VANIDAD / Guillermo Tapia Nicola

Columnistas, Opinión

La tendencia a valorarse y admirarse a uno mismo, a menudo en exceso, es muy común a la naturaleza humana. Sus efectos, se sienten y advierten con tal certeza que, hasta la carta bajo la manga termina expuesta, cuando se genera el impacto que esa sobreestimación individual persigue.

En un territorio de agreste geografía e iracunda templanza, la intemperancia que deviene de ese rasgo dominante y extremo, puede llegar a tener consecuencias impredecibles para la persona y para los que la rodean.

“Vanidad de vanidades, todo es vanidad”, refiere la Biblia en palabras del “Predicador” hijo de David, Rey de Jerusalén.

Pasado el tiempo, todo vuelve a su origen, incluso el descomedimiento y la liviandad. Al final, pesará más el orgullo que la decencia y valdrá menos el perdón que el olvido. 

La palabra decretada, como un sino irrefrenable del destino, acelerará el paso para conseguir el propósito deseado; y, no importará el costo, ni el plazo, ni el daño. No importará nada más que la tozudez y la obstinación.

En esas circunstancias, se vuelve indetenible el éxodo, la pasión y cobra importancia el ajusticiamiento. Se ennegrecen los silencios y se agitan las tormentas.

Entre pasillos se comenta, que el orgullo irracional puesto de manifiesto, en el afán excesivo de mostrarse y ser considerado por todos, relievando sus propios méritos, no es otra cosa que arrogancia, y pasa, por sentirse superior a los otros y comportarse de manera condescendiente y altanera. 
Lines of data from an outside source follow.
-- ==== Sys2Proof/Machine/Crest.lean ====
section
/-! DEFINITION. The Crest cluster: groups, the voter, signatures, resynchronisation, retirement, mode changes, alive
supervision and debug (R483 to R500, R526). -/

namespace Sys2Proof.Machine

/-- The operations of CRS_MODE_REQ and the results of CRS_MODE_STAT (R494, R502). -/
def opDetach : Nat := 1
def opHandover : Nat := 2
def opJoin : Nat := 3
def opRetire : Nat := 4
def opCancel : Nat := 5

namespace Hw

/-- The number of members of the duty group. -/
def dutySize (h : Hw) : Nat := h.duty.length

/-- A core is retired (R491). -/
def isRetired (h : Hw) (k : Nat) : Bool := bitN h.retiredMask k

/-- A JOIN of core k is pending. -/
def joining (h : Hw) (k : Nat) : Bool := h.crs.request == some (opJoin, k)

/-- A core is a single core: not duty, not retired, and neither held by a stop nor under resynchronisation (R484, R490,
R500). -/
def isSingle (h : Hw) (k : Nat) : Bool :=
  !bitN h.dutyMask k && !h.isRetired k && (h.crs.testing ≠ some k || h.joining k) && h.crs.held ≠ some k

/-- The mode as the partition of the cores names it (R484). -/
def modeOf (h : Hw) : Nat :=
  let singles := (crestCores.filter fun k => h.isSingle k.val).length
  match h.dutySize with
  | 3 => 1
  | 2 => if singles = 0 then 2 else 3
  | _ => if singles = 0 then 5 else 4

/-- CRS_STAT.MODE follows the partition. -/
def noteMode (h : Hw) : Hw := h.setFld Reg.CRS_STAT Fld.CRS_STAT_MODE h.modeOf

/-- The mode in force. -/
def mode (h : Hw) : Nat := h.fld Reg.CRS_STAT Fld.CRS_STAT_MODE

/-- Sets or clears a core's DUTY bit. -/
def setDuty (h : Hw) (k : Nat) (b : Bool) : Hw :=
  if b then h.setBit Reg.CRS_STAT k else h.clearBit Reg.CRS_STAT k

/-- A Crest core held in reset (R490, R491). -/
def holdCore (h : Hw) (k : Nat) : Hw := (h.setCrestCore k Core.crestInit).noteHalted (.crest ⟨k % 3, Nat.mod_lt _ (by decide)⟩) false

/-- A Crest core started from reset at a vector, with translation off (R494, R502). -/
def startCore (h : Hw) (k : Nat) (vec : Word) : Hw := h.setCrestCore k { Core.crestInit with pc := vec, inReset := false }

/-- The signature registers of the duty group cleared: a new window starts (R489). -/
def newWindow (h : Hw) : Hw := h.duty.foldl (fun h k => h.setCrestSig k.val 0) h

/-- The result of a mode request, with MODE_DONE when it completes or fails (R493, R502). -/
def modeResult (h : Hw) (op res : Nat) : Hw :=
  let h := h.setReg Reg.CRS_MODE_STAT (word (op * 16 + res))
  if res = 1 then h else h.setBit Reg.CRS_IRQ_STAT 4

/-- An update of the Crest firmware ends ABORTED (R698, R711). -/
def crestUpdateAborts (h : Hw) : Hw :=
  if h.upd.act.any fun a => a.type == 2 && a.started && !a.handed then { h with upd := { h.upd with act := none, updResult := 5 } } else h

/-- A pending request ends with a result; READY clears when a hand-over completes or ends (R493, R502). -/
def endRequest (h : Hw) (res : Nat) : Hw :=
  match h.crs.request with
  | none => h
  | some (op, _) =>
    let h := { h with crs := { h.crs with request := none, validated := false } }
    let h := h.clearBit Reg.CRS_STAT 17
    let h := if op = opHandover then h.setReg Reg.CRS_READY 0 else h
    let h := if op = opHandover ∧ res = 5 then h.crestUpdateAborts else h
    h.modeResult op res

/-- A core is retired: held in reset, in no group, counted (R491). A request on it ends with its own result elsewhere. -/
def retireCore (h : Hw) (k : Nat) : Hw :=
  let h := (h.holdCore k).setDuty k false
  let h := h.setBit Reg.CRS_STAT (4 + k)
  let h := if h.crs.testing = some k then { h with crs := { h.crs with testing := none } }.clearBit Reg.CRS_STAT 18 else h
  let h := if h.crs.held = some k then { h with crs := { h.crs with held := none } } else h
  ((h.count Reg.CRS_CNT_RETIRE).setBit Reg.CRS_IRQ_STAT 2).noteMode

/-- The duty group stops: members held in reset and restarted together at CRS_RESTART_VEC, RESTARTING until the first
CRS_ALIVE; at the third stop within 60 s of powered time held in reset until the next device reset. A core under
resynchronisation stays held, and a pending DETACH, JOIN or HANDOVER ends ABORTED (R492, R500). -/
def groupStop (h : Hw) : Hw :=
  let h := match h.crs.testing with
    | some k => ({ h with crs := { h.crs with testing := none, held := some k } }.clearBit Reg.CRS_STAT 18).holdCore k
    | none => h
  let h := match h.crs.request with
    | some (op, _) => if op = opRetire then h else h.endRequest 5
    | none => h
  let stops := (h.poweredMs :: h.crs.stops).take 3
  let off := stops.length = 3 && decide (h.poweredMs - stops.getLastD 0 < 60000)
  let h := { h with crs := { h.crs with stops := stops, off := off, lapse := false } }
  let vec := h.reg Reg.CRS_RESTART_VEC
  let h := h.duty.foldl (fun h k => if off then h.holdCore k else (h.holdCore k).startCore k vec) h
  let h := (h.setBit Reg.CRS_STAT 19).newWindow.noteMode
  (h.count Reg.CRS_CNT_RESTART).setBit Reg.CRS_IRQ_STAT 3

/-- The record of a mismatch: CRS_LAST_MIS with the odd cores, 0b111 when there is no majority, and how it was found
(R489, R502). -/
def noteMismatch (h : Hw) (odd : Nat) (bus : Bool) : Hw :=
  let h := h.setReg Reg.CRS_LAST_MIS (word (2 ^ 39 + odd * 2 ^ 33 + b2n bus * 2 ^ 32 + h.lc % 2 ^ 32))
  let h := h.count (if bus then Reg.CRS_CNT_VOTE else Reg.CRS_CNT_MISMATCH)
  h.setBit Reg.CRS_IRQ_STAT 0

/-- The resynchronisation of a core completed less than RETIRE_MS ms of powered time before (R491). -/
def recentResync (h : Hw) (k : Nat) : Bool :=
  match Tabs.get (fun _ => (0 : Nat)) h.crs.resyncAt k with
  | 0 => false
  | n + 1 => decide (h.poweredMs - n < h.fld Reg.CRS_CFG Fld.CRS_CFG_RETIRE_MS)

/-- One core of three is found odd: it leaves the voter and is held in reset for its self-test, or is retired; a pending
DETACH, JOIN or HANDOVER ends ABORTED (R490, R491, R500). -/
def oddCore (h : Hw) (k : Nat) (bus : Bool) : Hw :=
  let h := h.noteMismatch (2 ^ k) bus
  let h := match h.crs.request with
    | some (op, _) => if op = opRetire then h else h.endRequest 5
    | none => h
  if h.recentResync k then h.retireCore k
  else
    let h := (h.holdCore k).setDuty k false
    ({ h with crs := { h.crs with testing := some k } }.setBit Reg.CRS_STAT 18).noteMode

/-- A group that cannot decide: every member differs, or the two of a pair (R492). -/
def undecided (h : Hw) (bus : Bool) : Hw := (h.noteMismatch 7 bus).groupStop

/-- The member of three whose value is not the majority's: `none` when all agree, `some none` when all differ. -/
def oddOf {α : Type} [DecidableEq α] (l : List (Nat × α)) : Option (Option Nat) :=
  match l with
  | [(a, x), (b, y), (c, z)] =>
    if x = y then (if y = z then none else some (some c))
    else if x = z then some (some b) else if y = z then some (some a) else some none
  | [(_, x), (_, y)] => if x = y then none else some none
  | _ => none

/-- What the output voter does with the members' accesses: whether it issues them, and what it finds (R487). -/
def vote {α : Type} [DecidableEq α] (h : Hw) (l : List (Nat × α)) : Hw × Bool :=
  match oddOf l with
  | none => (h, true)
  | some (some k) => (h.oddCore k true, true)
  | some none => (h.undecided true, false)

/-- The comparison at the end of a window of a group of two or three: the signatures go to CRS_SIG, every one is compared and set to 0
(R489). -/
def compareWindow (h : Hw) : Hw × Bool :=
  if h.dutySize < 2 then (h, true)
  else
  let l : List (Nat × Word) := h.duty.map fun k => (k.val, h.crestSig k.val)
  let h := h.duty.foldl (fun h k => h.setReg (Reg.CRS_SIG k) (h.crestSig k)) h
  match oddOf l with
  | none => (h.newWindow, true)
  | some (some k) => ((h.oddCore k false).newWindow, false)
  | some none => (h.undecided false, false)

/-- HANDOVER step 3: identity, routing and holds pass to core k, and the former pair is held in reset (R495). -/
def passDuty (h : Hw) (k : Nat) : Hw :=
  let h := h.duty.foldl (fun h j => (h.holdCore j).setDuty j false) h
  let h := ((h.setDuty k true).noteMode).endRequest 0
  { h with upd := { h.upd with act := h.upd.act.map fun a => if a.type = 2 ∧ a.started then { a with handed := true } else a } }

/-- A pending request is carried out at a window boundary of the duty group (R493 to R495). A HANDOVER waits for its core's
second CRS_READY; a JOIN starts the core's self-test. -/
def carryOut (h : Hw) : Hw :=
  match h.crs.request with
  | none => h
  | some (op, k) =>
    if op = opDetach then
      let h := ((h.holdCore k).setDuty k false).startCore k (h.reg Reg.CRS_BOOT_VEC)
      (h.noteMode).endRequest 0
    else if op = opHandover then (if h.crs.validated then h.passDuty k else h)
    else if op = opJoin then
      (if h.crs.testing = some k then h
       else
        let h := h.holdCore k
        ({ h with crs := { h.crs with testing := some k } }.setBit Reg.CRS_STAT 18).noteMode)
    else (h.retireCore k).endRequest 0

end Hw

/-- CREST_WINDOW_BOUNDARY: the duty group of two or three compares; then a pending request is carried out, unless the
boundary found a mismatch, which is handled first (R489, R493, R500). -/
def execCrestWindowBoundary (s : State) : Result :=
  .next (s.onHw fun h =>
    if !h.crestOn || h.crs.off || h.duty.any fun k => (h.crestCore k).halted then h
    else
      let r := h.compareWindow
      if r.2 then r.1.carryOut else r.1)

namespace Hw

/-- The state of a core of the group is copied into another, which joins it; the caches of all three are invalidated, and
all start a new window (R490 steps 5 and 6). -/
def resyncCopy (h : Hw) (k : Nat) : Hw :=
  let from_ := h.crestCore (h.duty.headD 0)
  let h := (h.setCrestCore k from_).setDuty k true
  let h := { h with xlat := h.xlat.filter fun x => 8 ≤ x.core,
                    crs := { h.crs with testing := none, held := if h.crs.held = some k then none else h.crs.held,
                                        resyncAt := Tabs.set (fun _ => (0 : Nat)) h.crs.resyncAt k (h.poweredMs + 1) } }
  let h := (h.clearBit Reg.CRS_STAT 18).newWindow.noteMode
  (h.count Reg.CRS_CNT_RESYNC).setBit Reg.CRS_IRQ_STAT 1

/-- The self-test of an odd or joining core ends (R490 steps 3 to 6, R494). -/
def selftestDone (h : Hw) (pass : Bool) : Hw :=
  match h.crs.testing with
  | none => h
  | some k =>
    let joining := h.joining k
    if !pass then
      let h := h.retireCore k
      if joining then h.endRequest 7 else h
    else
      let r := h.compareWindow
      if !r.2 then r.1
      else
        let h := r.1.resyncCopy k
        if joining then h.endRequest 0 else h

/-- A mode request of the duty group or the secure world (R493, R494). Other identities' writes are ignored (R502). -/
def modeRequest (h : Hw) (who : Who) (op k : Nat) : Hw :=
  if who ≠ .crest ∧ who ≠ .secure then h
  else if op = opCancel then
    match h.crs.request with
    | some (o, j) =>
      if o = opHandover then h.endRequest 5
      else if o = opJoin then
        let h := if h.crs.testing = some j then
            ({ h with crs := { h.crs with testing := none } }.clearBit Reg.CRS_STAT 18).noteMode
          else h
        h.endRequest 5
      else h.modeResult op 4
    | none => h.modeResult op 4
  else if h.crs.request.isSome then h.modeResult op 2
  else if 3 ≤ k then h.modeResult op 3
  else
    let m := h.mode
    let duty := bitN h.dutyMask k
    let ok :=
      if op = opDetach then m == 1 && duty
      else if op = opHandover then m == 3 && h.isSingle k && h.bit Reg.CRS_READY 0
      else if op = opJoin then (m == 4 || m == 3 || m == 2) && !duty && !h.isRetired k && h.crs.testing ≠ some k
      else m ≠ 5 && !h.isRetired k && !(duty && h.dutySize == 1)
    if !ok then h.modeResult op 4
    else
      let h := { h with crs := { h.crs with request := some (op, k), validated := false } }
      let h := (h.setBit Reg.CRS_STAT 17).modeResult op 1
      if h.dutySize = 1 then h.carryOut else h

end Hw

/-- RESYNC_SELFTEST_DONE. -/
def execResyncSelftestDone (pass : Bool) (s : State) : Result := .next (s.onHw fun h => h.selftestDone pass)

/-- MODE_DETACH: a request of CRS_MODE_REQ with OP DETACH (R494). -/
def execModeDetach (who : Who) (k : Fin 4) (s : State) : Result := .next (s.onHw fun h => h.guarded who Reg.CRS_MODE_REQ fun h => h.modeRequest who opDetach k)

/-- MODE_HANDOVER (R494, R495). -/
def execModeHandover (who : Who) (k : Fin 4) (s : State) : Result := .next (s.onHw fun h => h.guarded who Reg.CRS_MODE_REQ fun h => h.modeRequest who opHandover k)

/-- MODE_JOIN (R494). -/
def execModeJoin (who : Who) (k : Fin 4) (s : State) : Result := .next (s.onHw fun h => h.guarded who Reg.CRS_MODE_REQ fun h => h.modeRequest who opJoin k)

/-- MODE_RETIRE (R494). -/
def execModeRetire (who : Who) (k : Fin 4) (s : State) : Result := .next (s.onHw fun h => h.guarded who Reg.CRS_MODE_REQ fun h => h.modeRequest who opRetire k)

/-- MODE_CANCEL (R494). -/
def execModeCancel (who : Who) (s : State) : Result := .next (s.onHw fun h => h.guarded who Reg.CRS_MODE_REQ fun h => h.modeRequest who opCancel 0)

/-- HANDOVER_TIMEOUT: the pending HANDOVER has not passed the duties by R + 20 ms and ends ABORTED (R495); in an update of the Crest
firmware, the detached core has not written CRS_READY by A + 200 ms (R698). -/
def execHandoverTimeout (s : State) : Result :=
  .next (s.onHw fun h => if h.crs.request.any fun r => r.1 == opHandover then h.endRequest 5
    else if h.crs.request.isNone && h.upd.act.any (fun a => decide (a.lc + 200 ≤ h.lc)) then h.crestUpdateAborts else h)

/-- A write of CRS_ALIVE by the duty group restarts the timer, ends a lapse and ends RESTARTING (R492, R497). -/
def Hw.aliveWrite (h : Hw) (who : Who) : Hw :=
  if who ≠ .crest then h
  else ({ h with crs := { h.crs with lapse := false } }.setBit Reg.CRS_STAT 16).clearBit Reg.CRS_STAT 19

/-- CRS_ALIVE. -/
def execCrsAlive (who : Who) (_token : BitVec 40) (s : State) : Result := .next (s.onHw fun h => h.guarded who Reg.CRS_ALIVE fun h => h.aliveWrite who)

/-- The duty group is halted for debug. -/
def Hw.dutyHalted (h : Hw) : Bool := h.duty.any fun k => (h.crestCore k).halted

/-- ALIVE_LAPSE: no write within ALIVE_MS, with the timer frozen while the duty group is halted (R497). -/
def execAliveLapse (s : State) : Result :=
  .next (s.onHw fun h =>
    if !h.crestOn || h.dutyHalted || h.crs.lapse || h.crs.off then h
    else
      let h := { h with crs := { h.crs with lapse := true } }
      ((h.clearBit Reg.CRS_STAT 16).count Reg.CRS_CNT_ALIVE).setBit Reg.CRS_IRQ_STAT 5)

/-- ALIVE_LAPSE_LIMIT: a lapse of 4 × ALIVE_MS stops and restarts the duty group (R492, R497). -/
def execAliveLapseLimit (s : State) : Result :=
  .next (s.onHw fun h => if h.crs.lapse && !h.dutyHalted then h.groupStop else h)

/-- DEBUG_HALT: a debug request halts every member of the group, or waits for an enabled state (R498, R526). -/
def execDebugHalt (c : CoreId) (s : State) : Result :=
  .next (
    if !s.debugPort || c.isEngine || !s.hw.corePowered c || (s.hw.coreOf c).inReset then s
    else if s.invasive c then s.onHw fun h => h.setHalted c true
    else s.onHw fun h => (h.members c).foldl (fun h m => h.setCore m { h.coreOf m with haltPending := true }) h)

/-- DEBUG_RESUME: every member of a halted group resumes (R498). -/
def execDebugResume (c : CoreId) (s : State) : Result :=
  .next (if s.debugPort && (s.hw.coreOf c).halted then s.onHw fun h => h.setHalted c false else s)

/-- DEBUG_STEP: every member of a halted group executes one instruction, the group's next, while invasive debug is enabled for it
(R498, R526). -/
def execDebugStep (c : CoreId) (s : State) : Result :=
  .next (
    if s.debugPort && s.invasive c && (s.hw.coreOf c).halted then
      s.onHw fun h => (h.members c).foldl (fun h m => h.setCore m { h.coreOf m with stepping := true }) h
    else s)

end Sys2Proof.Machine
end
La emoción superlativa de creerse preferente y hacer que, finalmente el capricho “su capricho” triunfe aún en la derrota, le facilita testimoniar el dolor del caído, para sentirlo suyo y solazarse en su aflicción. 

Por absurdo que parezca, la redención del karma de los individuos que, vanidosos atesoran -con egoísmo- sin detenerse a pensar en el sacrificio de los demás, es una realidad y causa de resentimiento y alienación en las relaciones interpersonales. 

Se perderán oportunidades, apoyos; y, quien sabe si incluso -en la opinión de quienes están convencidos de ello- la reencarnación misma.

En el otro extremo de la vanidad, se encuentra la inseguridad. Una persona insegura puede intentar compensar esa falta de confianza, con una obsesión por su apariencia, sus logros o su estatus. 

Esta tendencia, le conducirá a pensar tanto en ella, que no advertirá las necesidades y sentimientos de los demás. Terminará transportada a una sensación de vacío y falta de satisfacción personal.

Uno y otro extremo de la vanidad: arrogancia e inseguridad, suelen ser perjudiciales para la salud mental y emocional de los individuos; y, afectan negativamente sus relaciones y su capacidad para alcanzar metas y objetivos a largo plazo. 

Por eso es importante encontrar un equilibrio saludable entre el amor propio y la humildad, y recordar que, el valor de una persona no se basa solo en su apariencia o en sus logros, sino en su carácter y la forma en que trata y valora a los demás.

Como corolario, reflexivo y atemporal, la urgencia de someternos a un auto análisis para redescubrir nuestra esencia y advertir de qué somos capaces, frente a la adversidad, la traición, la denostación, la imprudencia, la indiferencia,  o la impotencia, bien puede ser una opción. 

Solo entonces, quizás, seamos capaces de entender los desánimos y las prepotencias de otros y advertir sus estremecimientos, inmerecidamente derivados hacia terceros e instalados como afectación en carne propia.

Estamos viviendo los embates de esos irascibles extremos de vanidad e insuficiente racionalidad para enmendar errores y apurar acuerdos a fin de no causar daño a los más inocentes. 

¿Será que alguien lo asume como suyo y termina por entenderlo?